With brazen immodesty, David Irving sells himself as the world’s most respected historian and the world’s top expert on World War II.  Most of the world thinks otherwise.  He lost a court case when in 1996 he sued Professor Deborah Lipstadt and Penguin Books for defamation concerning his denial of the existence of Nazi gas chambers.  In another case, he was sentenced to three years' imprisonment by an Austrian court in 2006 for denying the Holocaust.

In London in late July 2015, Irving addressed a secret meeting of 120 fascist sympathizers and neo-Nazis, some of whom wore black T-shirts with the logos of European fascist groups, with others dressed in camouflage with chains.  Other speakers at this gathering of the most well-known international Holocaust deniers included an individual who describes himself as the “best friend” of Rudolf Hess and the American Mark Weber, director of the Institute for Historical Review and publisher of a journal that promotes Holocaust denial.

More startling than the disgraceful ignorance and bigotry of these Holocaust deniers is the publication in August 2015 in the London Daily Mail of evidence of the still not fully revealed enormity of the Holocaust in Ukraine.  This evidence is mainly due to the work of a French Catholic priest, Father Patrick Desbois, consultant to the Vatican and co-founder in 2004 of Yahad-in-Unum, whose objectives are to confront anti-Semitism and to further relations between Catholics and Jews.

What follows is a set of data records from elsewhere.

/-- Settles O36: sampling the reset line, the reset and every move of the block keep a state legal. -/
theorem legalKept : Obligations.LegalKept := by
  intro s t legal h
  rcases step_cases h with ⟨_, rfl⟩ | ⟨_, move⟩
  · exact legal.sampleReset.applyReset
  · exact move.legal legal.sampleReset

theorem Legal.step_eq_idle_iff {s : State} (legal : Legal s) :
    s.step = .idle ↔ s.state = .uninitialized ∨ s.state = .ready ∨ s.state = .failed := by
  constructor
  · intro hs
    obtain ⟨_, state⟩ := legal.idle hs
    exact state
  · intro state
    by_contra hs
    obtain ⟨_, running, _⟩ := legal.busy hs
    cases hop : s.curOp <;> simp [running, hop, Op.running] at state

theorem Legal.state_eq_running {s : State} {sp : Step} {op : Op} (legal : Legal s) (hs : s.step = sp)
    (busy : sp ≠ .idle) (hop : s.curOp = op) : s.state = op.running := by
  obtain ⟨_, running, _⟩ := legal.busy (hs ▸ busy)
  rw [running, hop]

/-! ### Requests at IDLE (R161, R164, R166, R170, R175) -/

/-- The request that starts each sequence. -/
def Op.instr : Op → Instr
  | .init => .init
  | .measure => .measure

/-- The state in which each sequence is accepted. -/
def Op.startState : Op → SeqState
  | .init => .uninitialized
  | .measure => .ready

theorem decodeRequest_request (op : Op) : decodeRequest op.request = .ok op.instr := by
  cases op <;> rfl

/-- INIT and MEASURE are one rule, told apart by the state each is accepted in. -/
theorem exec_instr (op : Op) (s : State) :
    exec op.instr s = .next (if s.state = op.startState then s.accept op else s.raiseState) := by
  cases op <;> rfl

theorem exec_of_accepted {op : Op} {s : State} (hq : s.state = op.startState) :
    exec op.instr s = .next (s.accept op) := by rw [exec_instr, if_pos hq]

theorem exec_of_refused {op : Op} {s : State} (hs : s.step = .idle) (hc : s.channel = none)
    (hq : s.state ≠ op.startState) :
    exec op.instr s =
      .next { s with responses := ⟨.eState, zext32 s.state.code⟩ :: s.responses } := by
  rw [exec_instr, if_neg hq]
  exact congrArg _ (State.respond_of_idle hs hc _ _)

theorem exec_getstate {s : State} (hs : s.step = .idle) (hc : s.channel = none) :
    exec .getstate s = .next { s with responses := ⟨.ok, zext32 s.state.code⟩ :: s.responses } :=
  congrArg _ (State.respond_of_idle hs hc _ _)

/-- Settles O20; GETSTATE's word needs `RSV` and `ARG` 0. -/
theorem getstateResult : Obligations.GetstateResult := by
  refine ⟨fun s => exec_getstate, rfl, fun s w hop hf ho => ?_, fun s legal hs => ?_⟩
  · refine step_of_offered_illegal ho fun i => ?_
    rcases hf with hrsv | harg
    · exact decodeRequest_ne_ok_of_rsv hrsv i
    · exact decodeRequest_ne_ok_of_arg (by rw [hop]; decide) harg i
  · rcases legal.step_eq_idle_iff.mp hs with hq | hq | hq <;> rw [hq] <;> decide

/-- Settles O21: each sequence in the state that accepts it. -/
theorem sequenceAccepted : Obligations.SequenceAccepted :=
  ⟨fun _ _ => exec_of_accepted (op := .init), fun _ _ => exec_of_accepted (op := .measure)⟩

/-- Settles O22: a legal state that runs a sequence is not at IDLE, where alone a host move is taken. -/
theorem initRefused : Obligations.InitRefused := by
  refine ⟨fun s hs hc hq => ?_, fun s t legal hq hl h => ?_⟩
  · exact exec_of_refused (op := .init) hs hc (by rcases hq with hq | hq <;> simp [hq, Op.startState])
  · have hs : s.step ≠ .idle := by
      rw [ne_eq, legal.step_eq_idle_iff]
      rcases hq with hq | hq <;> simp [hq]
    obtain ⟨host, _⟩ := busyChannelBlocksHost s t hs hl h
    exact host

/-- Settles O23: READY is neither of the two states. -/
theorem measureRefused : Obligations.MeasureRefused := fun _ hs hc hq =>
  exec_of_refused (op := .measure) hs hc (by rcases hq with hq | hq <;> simp [hq, Op.startState])

/-! ### The outcome of the command write (R162, R163, R167, R169 (a)) -/

theorem step_eq_sendCommand {s : State} {op : Op} (legal : Legal s) (hl : s.resetLine = false)
    (hs : s.step = .cmdWrite) (hop : s.curOp = op) :
    step s = .next (s.sampleReset.sendCommand op.command) := by
  obtain ⟨_, _, hcmd⟩ := legal.busy (by simp [hs])
  exact step_at_cmdWrite hl hs (hop ▸ hcmd)

theorem step_of_write_ok {s : State} {op : Op} {d : List Byte} (legal : Legal s)
    (hl : s.resetLine = false) (hs : s.step = .cmdWrite) (hop : s.curOp = op)
    (ho : s.outcome = .ok d) :
    step s = .next { s.sampleReset.afterWrite (encodeCommand op.command) true with
      step := .wait, waitCnt := 0 } :=
  (step_eq_sendCommand legal hl hs hop).trans
    (congrArg _ (State.sendCommand_of_ok (s := s.sampleReset) ho _))

theorem step_starts_wait {s : State} {op : Op} {d : List Byte} (legal : Legal s)
    (hl : s.resetLine = false) (hs : s.step = .cmdWrite) (hop : s.curOp = op)
    (ho : s.outcome = .ok d) :
    ∃ t, step s = .next t ∧ t.step = .wait ∧ t.state = op.running ∧ t.responses = s.responses :=
  ⟨_, step_of_write_ok legal hl hs hop ho, rfl, legal.state_eq_running hs (by decide) hop, rfl⟩

theorem step_of_write_err {s : State} {op : Op} (legal : Legal s) (hl : s.resetLine = false)
    (hs : s.step = .cmdWrite) (hop : s.curOp = op) (ho : s.outcome = .err) :
    step s = .next { s.sampleReset.afterWrite (encodeCommand op.command) false with
      state := op.afterError, step := .idle, channel := none,
      responses := ⟨.eTransport, 0⟩ :: s.responses } := by
  rw [step_eq_sendCommand legal hl hs hop, State.sendCommand_of_err (s := s.sampleReset) ho,
    ← Op.afterError_eq, State.sampleReset_curOp, hop]
  rfl

/-- Settles O26: the failed command write, for an INIT. -/
theorem initFailure : Obligations.InitFailure := fun _ legal hl hs hop ho =>
  step_of_write_err legal hl hs hop ho

/-! ### The wait (R162, R167, R241) -/

/-- When a wait reaches its bound, the least wait of its sequence lies between the command write and the
tick that is passing. -/
theorem elapsed_of_waited {s : State} (legal : Legal s) (timed : Timed s) (hs : s.step = .wait)
    (hle : s.curOp.waitTicks s.params ≤ s.waitCnt + 1) :
    ∃ tw rest, s.busLog = .write Config.devAddr (encodeCommand s.curOp.command) true tw :: rest ∧
      Elapsed s.params.tick s.curOp.minWait tw (s.clock + 1) := by
  obtain ⟨tw, rest, hclock, hlog⟩ := timed.waiting hs
  refine ⟨tw, rest, hlog, by omega, ?_⟩
  calc s.curOp.minWait
      _ ≤ s.curOp.waitTicks s.params * s.params.tick := s.curOp.minWait_le_ticks legal.params
      _ ≤ (s.clock + 1 - tw) * s.params.tick := Nat.mul_le_mul_right _ (by omega)

/-- A step at WAIT lets a tick pass, and ends the wait only when the least wait lies behind. -/
theorem step_of_waiting {s : State} (legal : Legal s) (timed : Timed s) (hl : s.resetLine = false)
    (hs : s.step = .wait) :
    step s = .next s.sampleReset.tick ∨
    (step s = .next s.sampleReset.tick.endWait ∧
      ∃ tw rest, s.busLog = .write Config.devAddr (encodeCommand s.curOp.command) true tw :: rest ∧
        Elapsed s.params.tick s.curOp.minWait tw (s.clock + 1)) := by
  rw [step_at_wait hl hs, State.waitTick]
  split
  · exact .inl rfl
  next hge => exact .inr ⟨rfl, elapsed_of_waited legal timed hs (Nat.le_of_not_lt hge)⟩

theorem State.endWait_of_init {s : State} (hop : s.curOp = .init) :
    s.endWait = State.respond .ok 0 { s with state := .ready } := by simp [State.endWait, hop]

theorem State.endWait_of_measure {s : State} (hop : s.curOp = .measure) :
    s.endWait = { s with step := .dataRead } := by simp [State.endWait, hop]

/-- Settles O28: the wait of an INIT ends the sequence. -/
theorem initWaitKept : Obligations.InitWaitKept := by
  refine ⟨fun _ _ => step_starts_wait, fun s legal timed hl hs hop => ?_⟩
  rcases step_of_waiting legal timed hl hs with h | ⟨h, elapsed⟩
  · exact ⟨_, h, rfl, .inl ⟨hs, legal.state_eq_running hs (by decide) hop, rfl⟩⟩
  · rw [hop] at elapsed
    rw [State.endWait_of_init (s := s.sampleReset.tick) hop] at h
    exact ⟨_, h, rfl, .inr ⟨rfl, rfl, rfl, elapsed⟩⟩

/-- Settles O29: the wait of a MEASURE ends in the read. -/
theorem measureWaitKept : Obligations.MeasureWaitKept := by
  refine ⟨fun _ _ => step_starts_wait, fun s legal timed hl hs hop => ?_⟩
  have running := legal.state_eq_running hs (by decide) hop
  rcases step_of_waiting legal timed hl hs with h | ⟨h, elapsed⟩
  · exact ⟨_, h, running, rfl, .inl hs⟩
  · rw [hop] at elapsed
    rw [State.endWait_of_measure (s := s.sampleReset.tick) hop] at h
    exact ⟨_, h, running, rfl, .inr ⟨rfl, elapsed⟩⟩

/-! ### The check and the endings of a MEASURE (R168, R169) -/

theorem firstBadGroup_eq_none {f : Vector Byte 6} (h0 : groupOk f[0] f[1] f[2] = true)
    (h1 : groupOk f[3] f[4] f[5] = true) : firstBadGroup f = none := by
  simp [firstBadGroup, h0, h1]

theorem firstBadGroup_eq_zero {f : Vector Byte 6} (h0 : groupOk f[0] f[1] f[2] = false) :
    firstBadGroup f = some 0 := by simp [firstBadGroup, h0]

theorem firstBadGroup_eq_one {f : Vector Byte 6} (h0 : groupOk f[0] f[1] f[2] = true)
    (h1 : groupOk f[3] f[4] f[5] = false) : firstBadGroup f = some 1 := by
  simp [firstBadGroup, h0, h1]

theorem step_of_goodFrame {s : State} (hl : s.resetLine = false) (hs : s.step = .check)
    (hop : s.curOp = .measure) (hb : firstBadGroup s.rxBuf = none) :
    step s = .next { s.sampleReset with
      words := frameWords s.rxBuf, state := .ready, step := .idle, channel := none,
      responses := ⟨.ok, (frameWords s.rxBuf)[0] ++ (frameWords s.rxBuf)[1]⟩ :: s.responses } := by
  rw [step_of_released hl]
  exact BlockMove.stepBlock_eq (.measured hs hop hb)

theorem step_of_badGroup {s : State} {i : BitVec 2} (hl : s.resetLine = false) (hs : s.step = .check)
    (hop : s.curOp = .measure) (hi : i = 0 ∨ i = 1) (hb : firstBadGroup s.rxBuf = some i) :
    step s = .next { s.sampleReset with
      state := .ready, step := .idle, channel := none,
      responses := ⟨.eIntegrity, zext32 i⟩ :: s.responses } := by
  rw [step_of_released hl]
  exact BlockMove.stepBlock_eq (.groupWrong hs hop hi hb)

/-- Settles O32: `DATA` is the two words side by side. -/
theorem measureSuccess : Obligations.MeasureSuccess := fun _ hl hs hop h0 h1 =>
  ⟨_, _, _, rfl, rfl, BitVec.extractLsb'_append_eq_left, BitVec.extractLsb'_append_eq_right,
    step_of_goodFrame hl hs hop (firstBadGroup_eq_none h0 h1)⟩

/-- Settles O33; the two ways the read fails are FrameReadResult's. -/
theorem measureFailures : Obligations.MeasureFailures := by
  refine ⟨fun s legal hl hs hop ho => ?_, fun s hl hs hop ho => ?_, fun s hl hs hop => ⟨?_, ?_⟩⟩
  · exact step_of_write_err legal hl hs hop ho
  · obtain ⟨_, failed, wrongLength⟩ := frameReadResult s hl hs hop
    rcases ho with ho | ⟨d, ho, hlen⟩
    · exact ⟨_, failed ho⟩
    · exact ⟨_, wrongLength d ho hlen⟩
  · exact fun h0 => step_of_badGroup hl hs hop (.inl rfl) (firstBadGroup_eq_zero h0)
  · exact fun h0 h1 => step_of_badGroup hl hs hop (.inr rfl) (firstBadGroup_eq_one h0 h1)

/-! ### The transitions of `state` and `step` (R160, R171, R176, R177) -/

theorem blockMove_of_step {s t : State} (hl : s.resetLine = false) (h : step s = .next t) :
    BlockMove s.sampleReset t := stepBlock_move (step_of_released hl ▸ h)

/-- Settles O47: the moves that end a sequence find `state` where that sequence runs. -/
theorem stateTransitions : Obligations.StateTransitions := by
  intro s t legal hl h
  cases blockMove_of_step hl h with
  | initAccepted _ _ _ hq => exact .inr (.inl ⟨hq, rfl⟩)
  | measureAccepted _ _ _ hq => exact .inr (.inr (.inr (.inl ⟨hq, rfl⟩)))
  | writeFailed hs =>
    cases hop : s.curOp with
    | init =>
      have running := legal.state_eq_running hs (by decide) hop
      exact .inr (.inr (.inl ⟨running, .inr (by simp [hop, Op.afterError])⟩))
    | measure =>
      have running := legal.state_eq_running hs (by decide) hop
      exact .inr (.inr (.inr (.inr ⟨running, by simp [hop, Op.afterError]⟩)))
  | initDone hs _ hop =>
    have running := legal.state_eq_running hs (by decide) hop
    exact .inr (.inr (.inl ⟨running, .inl rfl⟩))
  | readFailed hs hop | readWrongLength hs hop | groupWrong hs hop | measured hs hop =>
    have running := legal.state_eq_running hs (by decide) hop
    exact .inr (.inr (.inr (.inr ⟨running, rfl⟩)))
  | _ => exact .inl rfl

/-- Settles O48: each move stays at its value of `step` or is a row of the table. -/
theorem stepTransitions : Obligations.StepTransitions := by
  intro s t _ hl h
  cases blockMove_of_step hl h with
  | quiet | pause | writeUnanswered | ticked | readUnanswered => exact .inl rfl
  | illegal hs | initRefused hs | measureRefused hs | crcClr hs | crcByte hs | getstate hs =>
    exact .inl hs.symm
  | initAccepted hs | measureAccepted hs => exact .inr (.inl ⟨hs, rfl⟩)
  | writeFailed hs => exact .inr (.inr (.inl ⟨hs, .inr rfl⟩))
  | written hs => exact .inr (.inr (.inl ⟨hs, .inl rfl⟩))
  | initDone hs _ hop => exact .inr (.inr (.inr (.inl ⟨hs, hop, rfl⟩)))
  | measureWaited hs _ hop => exact .inr (.inr (.inr (.inr (.inl ⟨hs, hop, rfl⟩))))
  | readFailed hs hop | readWrongLength hs hop =>
    exact .inr (.inr (.inr (.inr (.inr (.inl ⟨hs, hop, .inr rfl⟩)))))
  | readDone hs hop => exact .inr (.inr (.inr (.inr (.inr (.inl ⟨hs, hop, .inl rfl⟩)))))
  | groupWrong hs hop | measured hs hop =>
    exact .inr (.inr (.inr (.inr (.inr (.inr ⟨hs, hop, rfl⟩)))))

Desbois, a forensic anthropologist, published Holocaust by Bullets, on the Nazi mobile units that killed the Jewish population of small villages.  Over the last decade he has been concerned with identifying and locating mass graves of Jews killed during the Holocaust in Eastern Europe.  Through careful research in Russia, Germany, and Washington, D.C., and by inspections of villages across the Ukraine and Eastern Europe and interviews with residents, Father Desbois and his team of Yahad-in-Unum have uncovered 2,000 mass killing sites in the continent of extermination.

Unlike Natalie Portman and like-minded persons, Desbois wants to make the world more, not less, aware of the assassinations of Jews.  He asserts that some of the facts of the genocide have not been declared.  He estimates that more than 1.5 million, more than the usually quoted figure, of victims were buried in the graves he found in Ukraine.  He is anxious to locate all the sites – there may be more than 6,000 other sites to be uncovered – before all the witnesses, who only recently were ending their vow of silence about the atrocities, have died.  Thus, history will not die with the witnesses.  Desbois is aware that otherwise, the Holocaust deniers will overreact, as they have always done, and proclaim that Jews have falsified the story.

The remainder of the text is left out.